DIARIO DEL HUILA, VERY PERSONAL
By: Rolando Monje Gómez
Photos: Tatiana Ramírez
“When I started studying at the Los Libertadores University Foundation in Bogotá, I had to go to the Avianca building to claim parcels and I would pass in front of the Banco de la República facilities that was next door, only separated by the Santander Park. I said how wonderful and how lucky those who work in this Bank.
“At that time when I studied there was no internet and computers were not overcrowded so I had to go to the libraries, so I loved going to the ‘Luis Ángel Arango’ Library, because there I found things in an easier way and Obviously I knew that it belonged to the Bank, like the Gold Museum where several times, for study reasons, we had to visit museums or cultural centers, I was amazed at all that, without imagining that I could get to this place ”, as Martha recalls Lucía Monsalve Díaz, manager of the Cultural Agency of the Banco de la República in Neiva, her first contact with the institution with which she turns ten years old on October 3 and that at that time she saw as something impossible in her professional path.
Born into a very close family, where her father, Antonio Monsalve, an Antioqueño from Concepción, was an extremely strict person, who always loved his children, “we respected him a lot, he always taught us by example to be responsible, to be disciplined ”.
“My father, better known as Lolo, was very respectful, he was one of the first people in the department who worked with marble, his work is found in most of the altars in the department, he was highly valued for his work,” he recalls.
The mother was very dedicated to her children, very strict too, who taught them that they should never envy others. My mother, Marvy Díaz, was from Venadillo, Tolima, a woman very dedicated to her family, so that everything was fine and that was also an example, very much at home ”.
We are three brothers, I am the second and the only woman, so her father took great care of her.
Martha Lucía tells us that she did her studies, initially at the Divino Niño and later, the baccalaureate, at the INEM ‘Julián Motta Salas’, “proud little girl”, she says.

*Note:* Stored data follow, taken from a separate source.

/-- The machine right after reset. Registers hold the values of the Reset columns, through `MReg.reset`; what the spec gives no reset value
is zero or empty (log 2). Nothing runs: no context holds a task, no queue exists and the agenda is empty (log 7). -/
def State.reset : State where
  mem := ⟨[], []⟩
  mmio := []
  cycleSets := []
  touched := []
  ctxs := []
  cores := []
  quads := []
  dies := []
  queues := []
  images := []
  pages := []
  pageOwner := []
  taskQueues := []
  jobs := []
  ranges := []
  pool := []
  poolRa := ⟨0, 1⟩
  held := []
  saved := []
  stored := []
  journals := []
  carried := []
  wounds := []
  bdq := []
  barriers := []
  podHalves := []
  podHolders := []
  parked := []
  wheels := []
  residency := []
  fills := []
  evictions := []
  refresh := []
  gather := []
  collSeq := []
  colls := []
  links := []
  ropeOut := []
  ropePorts := []
  transits := []
  linkUp := false
  claimed := none
  bmcI3c := none
  evSeq := []
  evPending := []
  heldWrites := []
  hostLines := []
  snoops := []
  hostPuts := []
  monDuty := []
  banks := Vector.replicate 2 bankReset
  activeBank := 0
  nextBank := 0
  fusedMin := 0
  running := true
  sensors := List.replicate 11 0
  hot := []
  capInForce := 0
  halted := false
  pkgid := 0
  tbase := 0
  quarters := 0
  slew := 0
  lastSlew := none
  outbox := []
  agenda := []
  nextCore := 0
  issue := .idle
  freeIdx := 0
  nextId := 1

end Sys2Proof.Machine
end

“It was a very beautiful time with my classmates, we enjoyed it a lot, I really enjoyed my school stage, no major things happened, not even in college because I tried to get ahead and get the title quickly. I graduated from La Libertadores as a social communicator and journalist, ”she says.

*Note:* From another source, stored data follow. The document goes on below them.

/-- Empty a register and put a result in flight for it (R116), in place of an older one of fixed latency. A result for s0 fills nothing. -/
def Ctx.expect (c : Ctx) (l : Landing) : Ctx :=
  let c := { c with inflight := c.inflight ++ [l], fixed := c.fixed.filter fun e => decide (e.1 ≠ l.dst) }
  match l.dst with
  | .s r => if r = 0 then c else { c with sFull := setBit c.sFull r.val false }
  | .v r => { c with vFull := setBit c.vFull r.val false }
  | .p _ | .c _ | .bt _ | .lc _ _ | .sys _ => c

/-- Put a result in flight for the context of the bundle: its value when known, the row that poisons it, and its latency. Answers its name. -/
def State.produce (s : State) (d : Dst) (value : Option VReg) (poison : Option Nat) (latency : Nat) : Nat × State :=
  let x := s.fresh
  (x.1, x.2.own fun c => c.expect (Landing.mk x.1 d value poison (s.now + latency) false))

/-- A result in flight takes its value. -/
def Ctx.answer (c : Ctx) (id : Nat) (value : VReg) (poison : Option Nat) (due : Nat) : Ctx :=
  { c with inflight := c.inflight.map fun l => if l.id = id then { l with value := some value, poison := poison, due := max l.due due } else l }

/-- Give the value of a result in flight (R116), wherever its context now is. A saved context takes it into its arrival log (R346): `kind` 2 for a
queue result, 3 for a late one; `cond` is the landing and the outcome of a QTRY's condition bit. -/
def State.answerWith (s : State) (id : Nat) (value : VReg) (poison : Option Nat) (latency kind : Nat) (cond : Option (Nat × Bool)) : State :=
  let bit (c : Ctx) : Ctx := match cond with
    | some (i, b) => c.answer i (BitVec.ofNat 16384 b.toNat) none (s.now + latency)
    | none => c
  let s := s.mapCtxs fun c => bit (c.answer id value poison (s.now + latency))
  let name (x : Saved) : Option (Fin 8 × Bool) := cond.bind fun e =>
    ((x.ctx.inflight.find? fun l => decide (l.id = e.1)).bind fun l => match l.dst with
      | .c r => some (r, e.2)
      | .s _ | .v _ | .p _ | .bt _ | .lc _ _ | .sys _ => none)
  let log (x : Saved) : Option (Saved × LogItem) :=
    (x.ctx.inflight.find? fun l => decide (l.id = id)).map fun l =>
      ({ x with ctx := { x.ctx with inflight := x.ctx.inflight.filter fun l => decide (l.id ≠ id) && !(cond.any fun e => decide (l.id = e.1)) } },
        LogItem.mk kind 0 0 (some { l with value := some value, poison := poison }) none (name x) s.tbase.toNat)
  let a := s.logAll log s.saved
  let b := a.2.logAll log s.stored
  { b.2 with saved := a.1, stored := b.1 }

/-- Give the value of a result in flight that has no condition bit. -/
def State.answer (s : State) (id : Nat) (value : VReg) (poison : Option Nat) (latency kind : Nat) : State := s.answerWith id value poison latency kind none

/-- Whether a command has not performed or its value has not arrived. -/
def Ctx.pends (c : Ctx) (id : Nat) : Bool := (c.outstanding.any fun o => decide (o.id = id)) || c.inflight.any fun l => decide (l.id = id)

/-- Whether a collective still makes accesses here for a command (R321): for its HCOLL until it has ended here, for an HRECH until each of its chunks is
committed here or, when this member's output does not hold it, at its owner. -/
def Coll.makes (x : Coll) (chunks : Option (List Nat)) : Bool :=
  !x.ended && (match chunks with
    | none => true
    | some l => l.any fun ch => match tget x.chunks ch with
      | some k => !k.committed && !(decide (nbytes x.cmd.toNat 0 1 = 2) && !k.doneBy.isEmpty)
      | none => true)

/-- Whether an engine still makes accesses for a command that it has accepted (R321): an itinerary runs, or a collective. -/
def State.engineBusy (s : State) (id : Nat) : Bool :=
  (s.wheels.any fun e => e.2.spokes.any fun x => decide (x.2.id = id)) ||
  s.colls.any fun e => e.2.2.cmds.any fun i => decide (i.id = id) && e.2.2.makes i.chunks

/-- The commands of a task that engines have accepted and for which they still make accesses, with their paths (R320, R321). -/
def State.engineIds (s : State) (t : Word) : List (Nat × Nat) :=
  (s.wheels.flatMap fun e => (e.2.spokes.filter fun x => decide (x.2.org.ticket = t)).map fun x => (x.2.id, 3)) ++
  s.colls.flatMap fun e => (e.2.2.cmds.filter fun i => decide (i.ticket = t) && e.2.2.makes i.chunks).map fun i => (i.id, 4)

/-- Whether a command has not performed, with every access that an engine makes for it (R321, R326). -/
def State.pends (s : State) (c : Ctx) (id : Nat) : Bool := c.pends id || s.engineBusy id

/-- Whether a FENCE, or an acquire whose value has not arrived, holds a younger operation of the bundle's task on a path (R325, R326). -/
def State.fenced (s : State) (path : Nat) : Bool := s.me.fences.any fun f => f.after.getLsbD path && f.before.any fun id => s.pends s.me id

/-- Hold the younger path-C accesses of the bundle's task until the value of an acquire arrives (R325). -/
def State.acquiring (s : State) (id : Nat) : State :=
  s.own fun c => { c with fences := (c.fences.filter fun f => f.before.any fun id => s.pends c id) ++ [Fence.mk [id] 0x01] }

/-- Whether a push of the bundle's task waits for room in its queue: younger operations of the MEM slot wait behind it (R343). -/
def State.pushing (s : State) : Bool := s.bdq.any fun q => q.2.pushes.any fun x => match x with
  | .task id _ => s.me.outstanding.any fun o => decide (o.id = id)
  | .batch _ => false

/-- A MEM-slot operation on a path: a fence may hold it, and a push that waits (R325, R326, R343). -/
def State.memPath (s : State) (path : Nat) (f : State → State) : State := if s.pushing || s.fenced path then s.waits else f s

/-- Who commands an engine access of the bundle's task (R321). -/
def State.origin (s : State) : Origin :=
  let c := s.issue.src
  ⟨c.ticket, c.run, c.job, c.part, c.prio, quadOf s.issue.key, decide (c.logical ≠ 0xFF)⟩

/-- Record a command of the bundle's task on a path (R320). -/
def State.command (s : State) (id : Nat) (path : Fin 8) : State := s.own fun c => { c with outstanding := c.outstanding ++ [Outstanding.mk id path] }

/-! ### The end of a task -/

/-- Number of bits set in a natural below 2^n. -/
def popcount (x n : Nat) : Nat := ((List.range n).filter fun i => x.testBit i).length

/-- The team size of a job (R22). -/
def Job.teamSize (j : Job) : Nat := popcount (nbytes j.card.toNat 64 16) 128
/-- ARGCOUNT of a job. -/
def Job.argCount (j : Job) : Nat := nbytes j.card.toNat 20 4
/-- The target of a job's root (R30). -/
def Job.target (j : Job) : Nat := (if j.gang then j.teamSize else j.argCount) * 2 ^ 64
/-- TERMROOT of a job (R27). -/
def Job.root (j : Job) : Nat := nbytes j.card.toNat 40 8

/-- Park an access on a page that is not present (R293) and post its NOT_PRESENT record. -/
def State.park (s : State) (part va : Nat) (job : Option Nat) (ticket : Word) (src unit done : Nat) (w : ParkWork) : State :=
  let x := s.fresh
  let s := { x.2 with parked := x.2.parked ++ [Parked.mk x.1 (BitVec.ofNat 4 part) va false x.2.now none none w] }
  s.postFault { cause := cNotPresent, src := src, part := part, job := job, unit := unit, addr := va, done := done, ticket := ticket }

/-- Release the dormant handlers of a job that completes (R142): one that runs, or whose run is saved, is released when its work is over. -/
def State.releaseHandlers (s : State) (job : Nat) : State :=
  let mine (c : Ctx) : Bool := c.armed.isSome && decide (c.job.toNat = job)
  let out (l : List Saved) : List Saved :=
    (l.filter fun (x : Saved) => !(mine x.ctx && decide (x.ctx.life = Life.dormant))).map fun x => if mine x.ctx then { x with ctx := { x.ctx with armed := none } } else x
  { s with saved := out s.saved, stored := out s.stored }.mapCtxs fun (c : Ctx) =>
    if mine c then (if c.life = Life.dormant then { c with armed := none, life := Life.free } else { c with armed := none }) else c

/-- Add a share to the root of a job (R29), and complete the job when W equals its target (R30). Lines that the host may hold come back first (R424). -/
def State.rootAdd (s : State) (job wexp : Nat) (ticket : Word) : State :=
  match s.job? job with
  | none => s
  | some j =>
    let dropped (c : Cause) : State := s.postFault { cause := c, src := 8, part := j.part, job := some job, addr := j.root, ticket := ticket }
    match s.pageOf j.part j.root with
    | none => s.park j.part j.root (some job) ticket 6 0 0 (.root job wexp ticket)
    | some p =>
      let pa := p.pa + (j.root - p.va)
      if p.perm.toNat &&& 6 ≠ 6 ∨ ¬ pa < 0x3000000000 then dropped cPerm
      else if s.mem.poisoned pa then dropped cPoison
      else if !(s.linesHeld pa 16).isEmpty then s.parkLink j.part j.root (.root job wexp ticket) 16
      else
        let w := (s.mem.readLe pa 16 + 2 ^ (64 - wexp)) % 2 ^ 128
        let s := (s.storeBytes pa 16 w).modJob job fun x => { x with ends := (x.ends + 1) % 2 ^ 32 }
        if w = j.target ∧ j.complete = false then
          ((s.modJob job fun x => { x with complete := true, finish := s.tbase.toNat }).releaseHandlers job).first [.completionRecord (Fin.ofNat 4096 job)]
        else s

/-- Enter a card into a partition's pending-launch pool, or hold it for a ticket when the pool is full (R55, R56). -/
def State.poolPush (s : State) (part : BitVec 4) (card : BitVec 1024) (t : Word) : State :=
  if (s.pool.filter fun e => decide (e.1 = part)).length < 256 then { s with pool := s.pool ++ [(part, card)] }
  else { s with held := s.held ++ [(t, part, card)] }

/-- A copy command joins its queue (R269). -/
def State.joinCopy (s : State) (c : CopyCmd) : State :=
  s.modQuad c.org.quad fun q => { q with copies := q.copies ++ [{ c with enq := s.tbase.toNat }] }

/-- Write the journal copies to their target rows in ascending order of data row (R361 step 1). -/
def State.publish (s : State) (copies : List (Nat × Row × Bool)) : State :=
  copies.foldl (fun s e =>
    let s := (s.touch e.1).storeRow (localKey e.1) e.2.1 fullMask
    if e.2.2 then { s with mem := s.mem.setPoison (localKey e.1) } else s) s

/-- Emit a deferred spawn or launch (R361 step 4). -/
def State.emit (s : State) (c : Ctx) : Deferred → State
  | .spawn r => (s.pushRec c.part.toNat r).modJob c.job.toNat fun x => { x with spawns := (x.spawns + 1) % 2 ^ 32 }
  | .launch card => s.poolPush c.part card c.ticket
  | .copy _ => s

/-- Lines under the root of a job that the host may hold: W is written once they have come back (R424). -/
def State.rootHeld (s : State) (j : Job) : List Nat :=
  match s.pageOf j.part j.root with
  | some p => s.linesHeld (p.pa + (j.root - p.va)) 16
  | none => []

/-- Steps 2 to 5 of R361 and steps 3 and 4 of R415, once nothing is left to wait for. The context is free when the root addition has performed, or is parked
on an absent page (R29): while the host may hold lines of the root, both wait. -/
def State.retire (s : State) (key : Nat) : State :=
  let c := s.ctx key
  let work := ((s.journal? c.ticket).map (·.deferred)).getD []
  let s := s.releaseAll c.ticket
  let s := work.foldl (fun s d => s.emit c d) s
  let s := (s.disarm c.ticket).modCtx key fun c => { c with cflags := c.cflags &&& 0xE }
  let s := { s with wounds := s.wounds.filter fun w => decide (w ≠ c.ticket) }
  if c.cflags.getLsbD 2 then s.freeCtx key
  else match ((s.job? c.job.toNat).map s.rootHeld).getD [] with
    | [] => (s.rootAdd c.job.toNat c.wexp.toNat c.ticket).freeCtx key
    | l => s.snoop l

/-- Name the first deferred COPY that has not been sent (R361 step 2). -/
def markCopy (n : Nat) : List Deferred → List Deferred
  | [] => []
  | .copy x :: t => if x.id = 0 then .copy { x with id := n } :: t else .copy x :: markCopy n t
  | d :: t => d :: markCopy n t

/-- Whether a DRAIN of these paths may end (R327); for path C the results that are due have landed. -/
def Ctx.drained (c : Ctx) (paths : BitVec 8) : Bool :=
  !(c.outstanding.any fun o => paths.getLsbD o.path.val) && !(paths.getLsbD 0 && c.inflight.any fun l => l.value.isSome)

She remembers when she told her father that she was going to be a journalist and he told her: “but my dear, why are you going to study that, and when I’m going to see you presenting the news on television. He didn’t see a future for me, but that way of thinking drove me more to study that. “
She says that if her father lived, he would feel like the proudest man in the world, even if he did not present the news on television.
In Diario del Huila
Although he does not really know why he studied social communication, he does consider that it was the best thing for him at the time, but when he graduated he did not know how to start so he decided to return to Neiva.

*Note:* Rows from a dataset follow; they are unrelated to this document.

-- ==== Sys2Proof/Machine/Save.lean ====
section
/-!
DEFINITION. Save: the chunk checksum (R230), stopping a context (R401), its save image (R402, R403), saving it (R70, R76) and restoring it
(R405, R406).
-/
namespace Sys2Proof.Machine

/-- The modulus of the chunk checksum (R230). -/
def chunkP : Nat := 2 ^ 61 - 1

/-- Contribution to a chunk checksum of `n` 64-bit words held in `x`, the first at index `k` (R230). -/
def checksumFrom (x k : Nat) : Nat → Nat → Nat
  | 0, c => c
  | n + 1, c => checksumFrom (x / 2 ^ 64) (k + 1) n ((c + (k + 1) % chunkP * (x % 2 ^ 64 % chunkP)) % chunkP)

/-- The value of a register as a result in flight holds it. Those whose values stay in the context (`Ctx.setDst`) need none. -/
def Ctx.dstValue (c : Ctx) : Dst → VReg
  | .s r => (c.getS r).setWidth 16384
  | .v r => c.getV r
  | .c r => BitVec.ofNat 16384 (c.getC r).toNat
  | .p _ | .bt _ | .lc _ _ | .sys _ => 0

/-- Mark a register empty. -/
def Ctx.empty (c : Ctx) : Dst → Ctx
  | .s r => if r = 0 then c else { c with sFull := setBit c.sFull r.val false, sPoison := setBit c.sPoison r.val false }
  | .v r => { c with vFull := setBit c.vFull r.val false, vPoison := setBit c.vPoison r.val false }
  | .p _ | .c _ | .bt _ | .lc _ _ | .sys _ => c

/-- The results of fixed-latency producers that have not landed at the stop cycle become results in flight of the snapshot (R401): their registers are
empty until they land. -/
def Ctx.unlanded (c : Ctx) (stop : Nat) : Ctx :=
  let l := c.fixed.filter fun e => decide (stop < e.2)
  let made (e : Dst × Nat) : Landing := ⟨0, e.1, some (c.dstValue e.1), if c.poisonedReg e.1 then some c.poisonRow.toNat else none, e.2 - stop, true⟩
  { l.foldl (fun (x : Ctx) e => x.empty e.1) c with fixed := [], inflight := c.inflight ++ l.map made }

/-- A context at its stop in cycle `now` (R401): the stop cycle is the first in which it has dispatched no bundle. Results with a value are counted from
it, the others wait for their units. -/
def Ctx.stopped (c : Ctx) (now : Nat) : Ctx :=
  if decide (c.life = .stopped) || c.stopReq then c
  else
    let stop := max now c.ran
    let c := if c.anchor then c
      else { c with inflight := c.inflight.map fun (l : Landing) => if l.value.isSome then { l with due := l.due - stop, fromSnapshot := true } else l }.unlanded stop
    { c with life := if c.life = .running then .stopped else c.life, stopReq := false, stopCycle := stop, anchor := true }

/-- Results that took their value while a stopped context waited for room count from the stop cycle too (R401). -/
def Ctx.counted (c : Ctx) : Ctx :=
  { c with inflight := c.inflight.map fun l => if l.value.isSome && !l.fromSnapshot then { l with due := l.due - c.stopCycle, fromSnapshot := true } else l }

/-- POLLGAP of a quad (R333): 0 acts as 1. -/
def State.pollGap (s : State) (q : Nat) : Nat := max 1 (s.fld .moncfg q 15 0)

/-- Entries of a quad's monitor table (R332). -/
def State.showMonitor (s : State) (q : Nat) : State := s.setFld .monstat q 6 0 (s.quad q).monitor.length

/-- Snapshot entries in ascending order of landing cycle and register (R401, R402). -/
def Ctx.snapshot (c : Ctx) : List Nat :=
  ((c.inflight.filter fun l => l.value.isSome).mergeSort fun a b =>
      decide (a.due < b.due ∨ (a.due = b.due ∧ a.dst.file.1 * 256 + a.dst.file.2 ≤ b.dst.file.1 * 256 + b.dst.file.2))).map
    fun l => pack [(1, l.dst.file.1), (1, l.dst.file.2), (1, 1), (1, 0), (4, l.due), (8, 0)]

/-- Registers of the image: those with a result in flight hold its value (R401). -/
def Ctx.imageRegs (c : Ctx) : Ctx := c.inflight.foldl (fun c l => match l.value with | some x => c.setDst l.dst x | none => c) c

/-- The save image without its checksum, as 64-bit words from word 0 up (R403). The control block (log 20) and the channel state of a team core are
laid out by the hardware for its own use: their words are free values. -/
def Ctx.imageWords (c : Ctx) (control chans : Nat) (team : Bool) : Nat :=
  let x := c.imageRegs
  pack ((List.range 64).map (fun i => (8, (x.s.getD i 0).toNat)) ++ (List.range 16).map (fun i => (256, (x.p.getD i 0).toNat)) ++
    x.cq.toList.map (fun q => (256, pack (q.map fun v => (4, v.toNat)))) ++ x.cb.toList.map (fun v => (32, v.toNat)) ++
    x.ft.toList.map (fun v => (16, v.toNat)) ++ [(1024, pack (c.snapshot.map fun e => (16, e))), (256, control)] ++
    (List.range c.vregs).map (fun i => (2048, (x.v.getD i 0).toNat)) ++ if team then [(1024, chans)] else [])

/-- 64-bit words of an image (R403). -/
def imageSize (vregs : Nat) (team : Bool) : Nat := 1024 + 256 * vregs + if team then 128 else 0

/-- The rows of the save image of a stopped context: word 31 of the control block holds the checksum of every other word (R403). -/
def Ctx.imageRows (c : Ctx) (control : BitVec 1984) (chans : BitVec 8192) (team : Bool) : List Row :=
  let x := c.imageWords control.toNat chans.toNat team
  let n := imageSize c.vregs team
  let sum := checksumFrom x 0 n 0
  let y := x + sum * 2 ^ (64 * 1023)
  (List.range (n / 32)).map fun i => BitVec.ofNat 2048 (nbytes y (256 * i) 256)

/-- Rows of a save image (R70). -/
def saveRows (vregs : Nat) (team : Bool) : Nat := imageSize vregs team / 32

/-- The home quad of a task that holds granules (R365), or that is saved while it waits for one (R358). -/
def State.homeQuad (s : State) (t : Word) (lock : Bool) : Option Nat := if s.holdsAny t || lock then (s.journal? t).map (·.quad) else none

/-- Stop a context at a bundle boundary and build its saved form, whose rows lie where they are named (R401, R403). The saved PC is the next bundle to
dispatch. -/
def State.savedForm (s : State) (key : Nat) (rows : List SaveRow) (ready : Bool) (log : List LogItem) : Saved × State :=
  let x := s.ctx key
  let team := decide (x.logical ≠ 0xFF)
  let c := { (x.stopped s.now).counted with chunks := [], pc := s.nextBundle key, seq := false, begun := false, roomSince := none }
  let a := s.freeVal 1984
  let b := a.2.freeVal 8192
  let chans := if team then (b.2.core (coreOf key)).chans else []
  (⟨rows, c, coreOf key, ready, b.2.homeQuad c.ticket (c.lockFor.isSome), log, chans, team, c.imageRows a.1 b.1 team⟩, b.2)

/-- A context whose work went elsewhere is free, and gives up its monitor entry (R332). -/
def State.vacate (s : State) (key : Nat) : State :=
  let q := quadOf key
  let s := if (s.quad q).monitor.any fun e => decide (e.ctxKey = some key) then
      (s.modQuad q fun x => { x with monitor := x.monitor.filter fun e => decide (e.ctxKey ≠ some key) }).showMonitor q else s
  s.modCtx key fun c => { Ctx.reset with chunks := c.chunks }

/-- What comes of a save: its rows have been written; it waits for room (R76); it waits for memory whose arrays must leave retention first; or a row lies
outside every window or cannot be written. -/
inductive SaveRes where
  | done (s : State)
  | noRoom
  | wait (part quad : Nat) (rows : List SaveRow)
  | bad (addr : Nat)

/-- Ask for what the rows of a save wait for. -/
def State.wakeRows (s : State) (part q : Nat) (l : List SaveRow) : State := l.foldl (fun (s : State) r => s.wakeRow part q r) s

“My father commented to Hernando González, who worked with the Duque family and that is how I entered the Diario del Huila, at the time when the newspaper changed its format and transformed its technology. That was in 96 when I entered the newspaper with a new generation of journalists, Delimiro Moreno’s pupils, ”Martha Lucía comments.
In this media, she was the editor of many pages: Social, Neiva, Regional and coordinated from the beginning the School Press project, which she has always considered a wonderful project. “It was very hard but we really enjoyed it, it was true journalism.”